## Entries provided
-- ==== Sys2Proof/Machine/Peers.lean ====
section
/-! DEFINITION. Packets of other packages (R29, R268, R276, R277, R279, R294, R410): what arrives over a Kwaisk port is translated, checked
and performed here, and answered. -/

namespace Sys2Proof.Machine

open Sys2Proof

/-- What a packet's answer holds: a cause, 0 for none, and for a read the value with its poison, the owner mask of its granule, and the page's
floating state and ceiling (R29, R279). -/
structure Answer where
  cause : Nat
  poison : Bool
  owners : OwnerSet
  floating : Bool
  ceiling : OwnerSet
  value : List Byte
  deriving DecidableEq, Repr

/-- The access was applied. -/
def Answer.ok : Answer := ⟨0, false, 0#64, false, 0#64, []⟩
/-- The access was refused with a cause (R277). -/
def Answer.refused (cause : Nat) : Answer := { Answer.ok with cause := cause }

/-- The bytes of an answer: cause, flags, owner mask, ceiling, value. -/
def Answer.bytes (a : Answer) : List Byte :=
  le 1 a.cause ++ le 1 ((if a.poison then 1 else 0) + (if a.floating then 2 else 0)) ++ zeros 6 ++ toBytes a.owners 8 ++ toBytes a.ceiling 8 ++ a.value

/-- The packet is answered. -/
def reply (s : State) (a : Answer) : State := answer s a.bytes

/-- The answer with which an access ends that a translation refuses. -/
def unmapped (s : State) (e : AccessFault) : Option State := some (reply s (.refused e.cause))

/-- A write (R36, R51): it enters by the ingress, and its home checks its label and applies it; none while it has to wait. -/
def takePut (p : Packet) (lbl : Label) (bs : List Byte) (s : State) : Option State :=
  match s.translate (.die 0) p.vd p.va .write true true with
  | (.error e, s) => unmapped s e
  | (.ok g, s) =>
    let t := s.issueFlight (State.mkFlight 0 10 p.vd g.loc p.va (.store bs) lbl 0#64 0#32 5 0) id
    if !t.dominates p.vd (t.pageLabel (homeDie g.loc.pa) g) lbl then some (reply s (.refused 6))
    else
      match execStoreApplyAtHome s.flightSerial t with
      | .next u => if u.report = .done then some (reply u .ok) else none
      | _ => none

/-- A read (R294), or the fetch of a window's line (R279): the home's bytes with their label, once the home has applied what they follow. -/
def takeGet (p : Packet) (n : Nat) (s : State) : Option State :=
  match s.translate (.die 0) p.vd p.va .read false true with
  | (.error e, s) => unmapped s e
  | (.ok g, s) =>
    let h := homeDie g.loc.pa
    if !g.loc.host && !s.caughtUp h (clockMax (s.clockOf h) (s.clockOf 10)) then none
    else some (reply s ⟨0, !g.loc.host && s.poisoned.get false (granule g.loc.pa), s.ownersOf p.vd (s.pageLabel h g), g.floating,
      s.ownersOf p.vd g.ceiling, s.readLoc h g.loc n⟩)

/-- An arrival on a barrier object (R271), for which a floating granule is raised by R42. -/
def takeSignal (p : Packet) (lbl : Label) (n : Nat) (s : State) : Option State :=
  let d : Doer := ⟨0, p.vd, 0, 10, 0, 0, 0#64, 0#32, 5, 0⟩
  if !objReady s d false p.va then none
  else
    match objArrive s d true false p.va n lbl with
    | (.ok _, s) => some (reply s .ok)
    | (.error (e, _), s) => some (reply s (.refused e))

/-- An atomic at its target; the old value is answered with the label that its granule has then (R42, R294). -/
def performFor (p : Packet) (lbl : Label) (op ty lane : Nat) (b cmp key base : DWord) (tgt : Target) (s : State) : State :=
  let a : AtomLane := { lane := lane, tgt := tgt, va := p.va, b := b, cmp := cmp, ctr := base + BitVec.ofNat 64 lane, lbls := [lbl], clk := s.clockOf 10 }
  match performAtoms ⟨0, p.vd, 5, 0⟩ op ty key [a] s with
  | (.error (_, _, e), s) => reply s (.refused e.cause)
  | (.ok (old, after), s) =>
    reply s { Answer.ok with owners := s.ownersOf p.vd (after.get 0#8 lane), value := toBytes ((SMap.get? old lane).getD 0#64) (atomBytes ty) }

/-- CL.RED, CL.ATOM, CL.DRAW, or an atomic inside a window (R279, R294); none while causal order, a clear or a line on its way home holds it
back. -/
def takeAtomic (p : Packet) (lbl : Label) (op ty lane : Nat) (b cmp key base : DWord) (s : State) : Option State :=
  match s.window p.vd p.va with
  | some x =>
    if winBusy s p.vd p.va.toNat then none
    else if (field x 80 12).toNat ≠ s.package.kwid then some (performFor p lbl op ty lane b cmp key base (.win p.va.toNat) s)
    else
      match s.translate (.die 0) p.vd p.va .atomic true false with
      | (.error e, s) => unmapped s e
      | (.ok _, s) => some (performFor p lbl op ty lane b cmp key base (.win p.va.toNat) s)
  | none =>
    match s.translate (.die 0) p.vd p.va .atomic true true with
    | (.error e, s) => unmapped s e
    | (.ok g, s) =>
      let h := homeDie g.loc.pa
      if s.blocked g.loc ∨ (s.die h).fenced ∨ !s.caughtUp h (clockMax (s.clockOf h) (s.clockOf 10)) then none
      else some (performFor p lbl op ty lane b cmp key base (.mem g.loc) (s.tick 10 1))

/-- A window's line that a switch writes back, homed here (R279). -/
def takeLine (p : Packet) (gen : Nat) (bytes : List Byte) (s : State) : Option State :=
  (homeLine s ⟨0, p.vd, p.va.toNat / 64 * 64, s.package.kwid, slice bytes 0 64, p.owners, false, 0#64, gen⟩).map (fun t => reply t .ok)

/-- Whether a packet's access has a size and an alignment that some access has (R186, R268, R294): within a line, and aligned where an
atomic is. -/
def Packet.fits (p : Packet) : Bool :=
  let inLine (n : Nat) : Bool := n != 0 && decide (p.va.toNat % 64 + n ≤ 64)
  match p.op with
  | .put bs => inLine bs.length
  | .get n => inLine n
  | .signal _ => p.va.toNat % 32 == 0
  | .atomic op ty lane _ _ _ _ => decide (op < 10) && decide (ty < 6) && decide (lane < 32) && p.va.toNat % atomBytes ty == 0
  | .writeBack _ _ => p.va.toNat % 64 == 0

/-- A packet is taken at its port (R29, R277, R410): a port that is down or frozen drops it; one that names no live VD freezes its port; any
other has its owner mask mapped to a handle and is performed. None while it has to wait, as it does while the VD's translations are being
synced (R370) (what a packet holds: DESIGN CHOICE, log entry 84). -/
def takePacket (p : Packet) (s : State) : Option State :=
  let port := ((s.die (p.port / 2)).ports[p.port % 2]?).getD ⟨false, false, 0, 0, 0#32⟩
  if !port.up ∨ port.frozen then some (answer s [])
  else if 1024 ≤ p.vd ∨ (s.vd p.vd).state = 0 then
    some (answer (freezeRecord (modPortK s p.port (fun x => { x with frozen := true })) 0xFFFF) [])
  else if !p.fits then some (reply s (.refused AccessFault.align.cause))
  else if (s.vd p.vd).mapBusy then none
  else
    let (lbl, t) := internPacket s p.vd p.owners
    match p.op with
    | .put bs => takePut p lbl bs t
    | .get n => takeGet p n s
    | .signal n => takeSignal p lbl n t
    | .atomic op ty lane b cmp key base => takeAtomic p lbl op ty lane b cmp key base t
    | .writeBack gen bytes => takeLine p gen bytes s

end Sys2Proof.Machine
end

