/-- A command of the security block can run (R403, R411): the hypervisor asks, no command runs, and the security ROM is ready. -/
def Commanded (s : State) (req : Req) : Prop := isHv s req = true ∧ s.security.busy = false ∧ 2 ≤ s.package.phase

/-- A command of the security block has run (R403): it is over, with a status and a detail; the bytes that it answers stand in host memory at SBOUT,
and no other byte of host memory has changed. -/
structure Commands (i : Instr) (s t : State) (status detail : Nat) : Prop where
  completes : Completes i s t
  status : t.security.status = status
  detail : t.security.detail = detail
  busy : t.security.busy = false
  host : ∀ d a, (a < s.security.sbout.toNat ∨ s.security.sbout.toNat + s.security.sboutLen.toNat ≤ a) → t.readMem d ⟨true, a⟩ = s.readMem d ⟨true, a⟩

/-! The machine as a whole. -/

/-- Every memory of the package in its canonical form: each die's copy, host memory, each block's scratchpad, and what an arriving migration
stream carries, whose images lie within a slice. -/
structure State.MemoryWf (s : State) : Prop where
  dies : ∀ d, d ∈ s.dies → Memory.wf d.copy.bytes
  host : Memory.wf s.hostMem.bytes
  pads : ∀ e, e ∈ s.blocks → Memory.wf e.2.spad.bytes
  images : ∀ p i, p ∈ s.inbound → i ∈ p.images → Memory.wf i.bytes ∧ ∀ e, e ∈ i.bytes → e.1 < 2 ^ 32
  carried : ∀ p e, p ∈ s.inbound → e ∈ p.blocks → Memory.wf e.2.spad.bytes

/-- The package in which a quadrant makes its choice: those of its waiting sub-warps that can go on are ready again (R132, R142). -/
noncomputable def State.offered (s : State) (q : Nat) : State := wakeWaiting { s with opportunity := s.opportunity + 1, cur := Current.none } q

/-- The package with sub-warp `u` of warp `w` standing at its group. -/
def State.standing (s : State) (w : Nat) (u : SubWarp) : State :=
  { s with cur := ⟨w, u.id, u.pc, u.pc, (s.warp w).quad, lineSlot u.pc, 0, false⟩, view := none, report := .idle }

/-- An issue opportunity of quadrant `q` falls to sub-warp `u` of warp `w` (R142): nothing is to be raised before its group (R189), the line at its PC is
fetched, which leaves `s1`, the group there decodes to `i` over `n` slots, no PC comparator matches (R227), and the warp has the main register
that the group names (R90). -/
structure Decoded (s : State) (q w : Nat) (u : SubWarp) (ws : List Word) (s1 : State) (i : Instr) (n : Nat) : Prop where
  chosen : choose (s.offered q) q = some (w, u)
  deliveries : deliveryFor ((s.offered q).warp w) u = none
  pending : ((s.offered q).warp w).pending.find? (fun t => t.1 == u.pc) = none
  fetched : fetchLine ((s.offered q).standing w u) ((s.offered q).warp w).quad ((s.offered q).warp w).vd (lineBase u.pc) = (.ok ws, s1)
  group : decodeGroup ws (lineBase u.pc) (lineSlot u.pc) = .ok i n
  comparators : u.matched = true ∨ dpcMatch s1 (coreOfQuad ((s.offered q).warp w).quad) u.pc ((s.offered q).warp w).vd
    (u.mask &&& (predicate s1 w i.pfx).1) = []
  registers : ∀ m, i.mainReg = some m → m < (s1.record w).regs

## Goal of the exercise
Reproduce word for word the material above, starting with the line that has "end Sys2Proof.Machine" and stopping after the line that has "at its PC is".

## Expected answer
end Sys2Proof.Machine
end

/-- A command of the security block can run (R403, R411): the hypervisor asks, no command runs, and the security ROM is ready. -/
def Commanded (s : State) (req : Req) : Prop := isHv s req = true ∧ s.security.busy = false ∧ 2 ≤ s.package.phase

/-- A command of the security block has run (R403): it is over, with a status and a detail; the bytes that it answers stand in host memory at SBOUT,
and no other byte of host memory has changed. -/
structure Commands (i : Instr) (s t : State) (status detail : Nat) : Prop where
  completes : Completes i s t
  status : t.security.status = status
  detail : t.security.detail = detail
  busy : t.security.busy = false
  host : ∀ d a, (a < s.security.sbout.toNat ∨ s.security.sbout.toNat + s.security.sboutLen.toNat ≤ a) → t.readMem d ⟨true, a⟩ = s.readMem d ⟨true, a⟩

/-! The machine as a whole. -/

/-- Every memory of the package in its canonical form: each die's copy, host memory, each block's scratchpad, and what an arriving migration
stream carries, whose images lie within a slice. -/
structure State.MemoryWf (s : State) : Prop where
  dies : ∀ d, d ∈ s.dies → Memory.wf d.copy.bytes
  host : Memory.wf s.hostMem.bytes
  pads : ∀ e, e ∈ s.blocks → Memory.wf e.2.spad.bytes
  images : ∀ p i, p ∈ s.inbound → i ∈ p.images → Memory.wf i.bytes ∧ ∀ e, e ∈ i.bytes → e.1 < 2 ^ 32
  carried : ∀ p e, p ∈ s.inbound → e ∈ p.blocks → Memory.wf e.2.spad.bytes

/-- The package in which a quadrant makes its choice: those of its waiting sub-warps that can go on are ready again (R132, R142). -/
noncomputable def State.offered (s : State) (q : Nat) : State := wakeWaiting { s with opportunity := s.opportunity + 1, cur := Current.none } q

/-- The package with sub-warp `u` of warp `w` standing at its group. -/
def State.standing (s : State) (w : Nat) (u : SubWarp) : State :=
  { s with cur := ⟨w, u.id, u.pc, u.pc, (s.warp w).quad, lineSlot u.pc, 0, false⟩, view := none, report := .idle }

/-- An issue opportunity of quadrant `q` falls to sub-warp `u` of warp `w` (R142): nothing is to be raised before its group (R189), the line at its PC is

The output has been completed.